Keywords

1 Introduction

Particles in the atmosphere absorb and scatter the reflected lights of object and result in poor image visibility, which hinders the performance of high-level computer vision tasks [1]. Hence, as a key prerequisite, single image dehazing has been widely studied in the latest decade, which can be roughly divided into model-based methods and model-free methods [2].
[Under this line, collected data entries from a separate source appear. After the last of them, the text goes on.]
-- ==== Sys2Proof/Certificates/Slice0/Obligations.lean ====
section
/-! DEFINITION. The statements about the WSL-480, block by block. A statement about a command's result says the whole
next state: what is not written in it is unchanged. -/

open Sys2Proof Sys2Proof.Machine Sys2Proof.Safety

/-! ## The queue of commands, reset and the reset input -/

/-- A step takes the command at the front of the queue and runs it on the state with the queue's rest. With no command
waiting it is a microsecond of time, which a counting listen timer counts down (R25) and which changes nothing else: that
is the model's choice (log entry 2). -/
def Obligations.StepRunsFrontCommand : Prop :=
  (∀ (c : Instr) (rest : List Instr) (s : State),
    s.pending = c :: rest → step s = exec c { s with pending := rest }) ∧
  (∀ s : State, s.pending = [] →
    (∀ n, s.listenTimer = .counting n → step s = .next { s with listenTimer := .counting (n - 1) }) ∧
    ((∀ n, s.listenTimer ≠ .counting n) → step s = .next s))

/-- The state after device reset: the values that R20 and the rules it names give. That the link is IDLE rests on select
being high there, which is the model's choice, and so is the receiver's value (log entries 1 and 17). -/
def Obligations.ResetLeavesTheseValues : Prop :=
  State.reset.station = .unconfigured ∧
  State.reset.config = { address := 0, seed := 0, founderEligible := false, beaconEligible := false } ∧
  State.reset.timeline = none ∧ State.reset.holdover = 0 ∧ State.reset.settle = 0 ∧
  State.reset.listenTimer = .stopped ∧ State.reset.sessionFlag = false ∧
  State.reset.counters = { cleanBeacons := 0, beaconClashes := 0, cycleSlips := 0, foreignIgnored := 0,
                           collidedSlots := 0, damagedSlots := 0, receiveDrops := 0 } ∧
  State.reset.drawnPosition = none ∧ State.reset.beaconHeard = false ∧
  (∀ k : SlotNo, State.reset.activityCurrent[k] = false ∧ State.reset.activityPrevious[k] = false) ∧
  State.reset.reports = Reports.empty ∧ State.reset.receiver = .clear ∧ State.reset.tx = none ∧
  (∀ k : SlotNo, State.reset.map[k] = .unknown 0) ∧
  State.reset.claimQueue = [] ∧ (∀ l : LaneNo, State.reset.lanes[l] = none) ∧
  (∀ i : StreamNo, State.reset.streams[i] =
    { state := .idle, tag := 0, wanted := 1, held := [], attempts := 0, backoff := 0, deferral := 0,
      shortPosted := false, queue := [], sequence := 0, blocksSent := 0, underruns := 0, slotsLost := 0,
      failure := none }) ∧
  State.reset.inTransit = none ∧
  (∀ e : EntryNo, State.reset.subs[e] =
    { state := .idle, source := 0, tag := 0, expected := none, quietCount := 0, presence := false, queue := [],
      stored := 0, dropped := 0 }) ∧
  State.reset.freeBuffers = 192 ∧ (∀ b : BufferNo, b ∈ State.reset.freeList) ∧
  State.reset.events = [] ∧ State.reset.link = .idle

/-- Every law of `Legal` holds of the state after device reset. -/
def Obligations.ResetStateIsLegal : Prop := Legal State.reset

/-- A device reset, by the RESET request at its code byte or by the reset input: every block takes its reset value.
The levels at the pins, the waiting commands and the model's own count of free choices stay; the link waits in DONE
where select is low. RESET gives no status. The release of the input sets the phase by the level of select and changes
nothing else. That the levels, the queue and the count stay is the model's choice (log entries 1, 11 and 15), and so is
that a second assertion, and a release of an input already released, change nothing (log entry 9). -/
def Obligations.DeviceResetFromRequestAndInput : Prop :=
  ∀ s : State,
    (Takes s 0x1F [] →
      exec .reset s = .next { State.reset with
        pending := s.pending, resetHeld := false, selectLow := s.selectLow, carrier := s.carrier, choices := s.choices
        link := if s.selectLow then .done else .idle }) ∧
    (s.resetHeld = false →
      exec .resetInputAsserted s = .next { State.reset with
        pending := s.pending, resetHeld := true, selectLow := s.selectLow, carrier := s.carrier, choices := s.choices
        link := if s.selectLow then .done else .idle }) ∧
    (s.resetHeld = true →
      exec .resetInputAsserted s = .next s ∧
      exec .resetInputReleased s =
        .next { s with resetHeld := false, link := if s.selectLow = true then .done else .idle }) ∧
    (s.resetHeld = false → exec .resetInputReleased s = .next s)

/-- While the reset input is asserted, no command but its release changes any block: only the levels of select and of
the pair move. -/
def Obligations.HeldResetKeepsEveryBlock : Prop :=
  ∀ (c : Instr) (s t : State), s.resetHeld = true → LinkLegal s → c ≠ .resetInputReleased →
    exec c s = .next t → t = { s with selectLow := t.selectLow, carrier := t.carrier }

/-! ## Configuration and station state -/

/-- CONFIGURE (R22): accepted in UNCONFIGURED with an address from 1 to 31, a seed other than 0 and no founder that is
not beacon-eligible; BAD_ARG in UNCONFIGURED otherwise; LOCKED in every other state. That the record's cycle number is
absent rests on there being no timeline in UNCONFIGURED (R19). -/
def Obligations.ConfigureStoresOrRefuses : Prop :=
  ∀ (s : State) (address : Byte) (seed : Half) (founder beacon : Bool),
    Takes s 0x10 (address :: (halfBytes seed ++ [choicesByte founder beacon])) →
      (s.station = .unconfigured → s.timeline = none → 1 ≤ address.toNat → address.toNat ≤ 31 → seed ≠ 0 →
        (founder = true → beacon = true) →
        exec (.configure address seed founder beacon) s = .next (answer { s with
          station := .ready
          config := { address := address.setWidth 5, seed := seed, founderEligible := founder,
                      beaconEligible := beacon }
          draws := 0
          events := enqueueEvent s.events { event := .stationState .ready .configure, cycle := none } }
          0x10 .ok [] none)) ∧
      (s.station = .unconfigured →
        (address.toNat = 0 ∨ 31 < address.toNat ∨ seed = 0 ∨ (founder = true ∧ beacon = false)) →
        exec (.configure address seed founder beacon) s = .next (answer s 0x10 .badArg [] none)) ∧
      (s.station ≠ .unconfigured →
        exec (.configure address seed founder beacon) s = .next (answer s 0x10 .locked [] none))

/-- START (R24, R25): in READY the station listens, with the timer set to 3000 + 1000 × d microseconds for some d from
0 to 7 and held at once where carrier is present, and frames that began before the receiver was switched on, a moment after the
carrier began, are not to be received (R17; the moment is free, log entry 17); BAD_STATE with no effect in every other state. STOP in READY answers OK and in UNCONFIGURED BAD_STATE, each
with no effect (R34). -/
def Obligations.StartAndStopOffTheBus : Prop :=
  ∀ s : State,
    (Takes s 0x12 [] → s.station = .ready → exec .stop s = .next (answer s 0x12 .ok [] none)) ∧
    (Takes s 0x12 [] → s.station = .unconfigured → exec .stop s = .next (answer s 0x12 .badState [] none)) ∧
    (Takes s 0x11 [] → s.station = .ready → s.timeline = none →
      (s.carrier = none → ∃ d : Nat, d ≤ 7 ∧ exec .start s = .next (answer { s with
        station := .listen, draws := s.draws + 1, receiver := .clear, listenTimer := .counting (3000 + 1000 * d)
        events := enqueueEvent s.events { event := .stationState .listen .start, cycle := none } }
        0x11 .ok [] none)) ∧
      (∀ since : Time, s.carrier = some since → ∃ (d : Nat) (m : Time), d ≤ 7 ∧ since < m ∧
        exec .start s = .next (answer { s with
          station := .listen, draws := s.draws + 1, receiver := .switchedOn m, choices := s.choices + 1
          listenTimer := .held (3000 + 1000 * d)
          events := enqueueEvent s.events { event := .stationState .listen .start, cycle := none } }
          0x11 .ok [] none))) ∧
    (Takes s 0x11 [] → s.station ≠ .ready → exec .start s = .next (answer s 0x11 .badState [] none))

/-- In LEAVING a STOP answers OK and does nothing, every stream is CLOSING or IDLE, and OPEN_TX and SUBSCRIBE are
refused (R36). -/
def Obligations.LeavingTakesNoNewWork : Prop :=
  ∀ s : State, s.station = .leaving →
    (Takes s 0x12 [] → exec .stop s = .next (answer s 0x12 .ok [] none)) ∧
    (StreamsLegal s → ∀ i : StreamNo, s.streams[i].state = .closing ∨ s.streams[i].state = .idle) ∧
    (∀ stream tag wanted, Takes s 0x20 [stream, tag, wanted] →
      exec (.openTx stream tag wanted) s = .next (answer s 0x20 .badState [] none)) ∧
    (∀ entry source tag, Takes s 0x30 [entry, source, tag] →
      exec (.subscribe entry source tag) s = .next (answer s 0x30 .badState [] none))

/-- STOP in LISTEN or SETTLE (R34, R39): the station arrives in READY with STATION_STATE posted and then STREAM_CLOSED
for each CLAIMING stream in ascending number; every stream ends IDLE with its queue freed, its tag, sequence and
counters kept; every used subscription waits again; the timeline, the map, the beacon unit and the listen timer are as
R39 gives, and the session is over. -/
def Obligations.StopBeforeActiveArrivesInReady : Prop :=
  ∀ s : State, Legal s → Takes s 0x12 [] → s.station = .listen ∨ s.station = .settle →
    ∃ t : State, exec .stop s = .next (answer t 0x12 .ok [] none) ∧
      t = { s with
        station := .ready, timeline := none, holdover := 0, settle := 0, listenTimer := .stopped, sessionFlag := false
        drawnPosition := none, beaconHeard := false, reports := Reports.empty, tx := none, inTransit := none
        claimQueue := [], lanes := t.lanes, map := t.map, streams := t.streams, subs := t.subs
        freeList := s.freeList ++ s.streams.toList.flatMap fun r => r.queue.map (·.buffer)
        events := eventsAfter s.events (.stationState .ready .stop ::
          ((List.finRange 8).filter fun i => s.streams[i].state == .claiming).map .streamClosed) none } ∧
      (∀ l : LaneNo, t.lanes[l] = none) ∧ (∀ k : SlotNo, t.map[k] = .unknown 0) ∧
      (∀ i : StreamNo, t.streams[i] = { s.streams[i] with
        state := .idle, held := [], attempts := 0, backoff := 0, deferral := 0, shortPosted := false, queue := []
        failure := none }) ∧
      (∀ e : EntryNo, t.subs[e] = if s.subs[e].state = .idle then s.subs[e] else
        { s.subs[e] with state := .waiting, expected := none, quietCount := 0, presence := false })

/-- STOP in ACTIVE (R35, R37, R39). While a MINE entry remains, or while the division in progress carries the
station's own beacon or CLAIM, the station is LEAVING and draws no position; the claim engine is empty and every PROBE
entry HELD(absent); every MINE entry is final-pending; every stream that holds a slot is CLOSING and every other is
IDLE, all queues freed; a block in transit is freed at its slot end; and the events are STATION_STATE, then
STREAM_CLOSED for each CLAIMING stream that held no slot. With neither, the station is in READY at once, with
STATION_STATE(LEAVING, STOP), the STREAM_CLOSED events and STATION_STATE(READY, LEFT) posted in that order. -/
def Obligations.StopInActiveLeavesTheBus : Prop :=
  ∀ s : State, Legal s → Takes s 0x12 [] → s.station = .active →
    ((∃ (k : SlotNo) (i : StreamNo) (c : Nat) (f : Bool), s.map[k] = .mine i c f) ∨ s.carriesBeaconOrClaim = true →
      ∃ t : State, exec .stop s = .next (answer t 0x12 .ok [] none) ∧
        t = { s with
          station := .leaving, drawnPosition := none, claimQueue := [], lanes := t.lanes, map := t.map
          streams := t.streams, freeList := s.freeList ++ s.streams.toList.flatMap fun r => r.queue.map (·.buffer)
          inTransit := s.inTransit.map fun b => { b with disposal := .freeBuffer }
          events := eventsAfter s.events (.stationState .leaving .stop ::
            ((List.finRange 8).filter fun i => s.streams[i].state == .claiming && s.streams[i].held == []).map
              .streamClosed) s.cycleNumber } ∧
        (∀ l : LaneNo, t.lanes[l] = none) ∧
        (∀ k : SlotNo, t.map[k] =
          match s.map[k] with
          | .mine i c _ => .mine i c true
          | .probe _ _ => .held none 0
          | e => e) ∧
        (∀ i : StreamNo, t.streams[i] = { s.streams[i] with
          state := if s.streams[i].held = [] then .idle else .closing
          attempts := 0, backoff := 0, deferral := 0, shortPosted := false, queue := [], failure := none })) ∧
    ((∀ (k : SlotNo) (i : StreamNo) (c : Nat) (f : Bool), s.map[k] ≠ .mine i c f) → s.carriesBeaconOrClaim = false →
      ∃ t : State, exec .stop s = .next (answer t 0x12 .ok [] none) ∧
        t = { s with
          station := .ready, timeline := none, holdover := 0, settle := 0, listenTimer := .stopped
          sessionFlag := false, drawnPosition := none, beaconHeard := false, reports := Reports.empty, tx := none
          claimQueue := [], lanes := t.lanes, map := t.map, streams := t.streams, subs := t.subs
          freeList := s.freeList ++ s.streams.toList.flatMap fun r => r.queue.map (·.buffer)
          events := enqueueEvent (eventsAfter s.events (.stationState .leaving .stop ::
            ((List.finRange 8).filter fun i => s.streams[i].state == .claiming).map .streamClosed) s.cycleNumber)
            { event := .stationState .ready .left, cycle := none } } ∧
        (∀ l : LaneNo, t.lanes[l] = none) ∧ (∀ k : SlotNo, t.map[k] = .unknown 0) ∧
        (∀ i : StreamNo, t.streams[i] = { s.streams[i] with
          state := .idle, held := [], attempts := 0, backoff := 0, deferral := 0, shortPosted := false, queue := []
          failure := none }) ∧
        (∀ e : EntryNo, t.subs[e] = if s.subs[e].state = .idle then s.subs[e] else
          { s.subs[e] with state := .waiting, expected := none, quietCount := 0, presence := false }))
Traditional model-based methods estimate the unknown atmospheric light and transmission maps by the statistical rules of haze-free images, which include dark channel prior (DCP) [3], color-lines prior (CLP) [4], color attenuation prior (CAP) [5], and non-local dehazing (NLD) [6]. These methods achieve favorable dehazing effect and generalization ability, but tend to cause some color distortion and artifacts since unilateral hypothesis cannot maintain the accuracy of parameter estimations in various scenes. To this end, recent model-based methods utilize convolutional neural networks (CNNs) to estimate the atmospheric light and transmission maps respectively [7, 8] or simultaneously [9, 10]. These learning-based methods estimate parameters by data driving rather than man-made priors, and thus acquire more visually pleasing images. However, the atmospheric scattering model is just an ideal model, which influences the convergence of networks and restricts the final dehazing performance [11].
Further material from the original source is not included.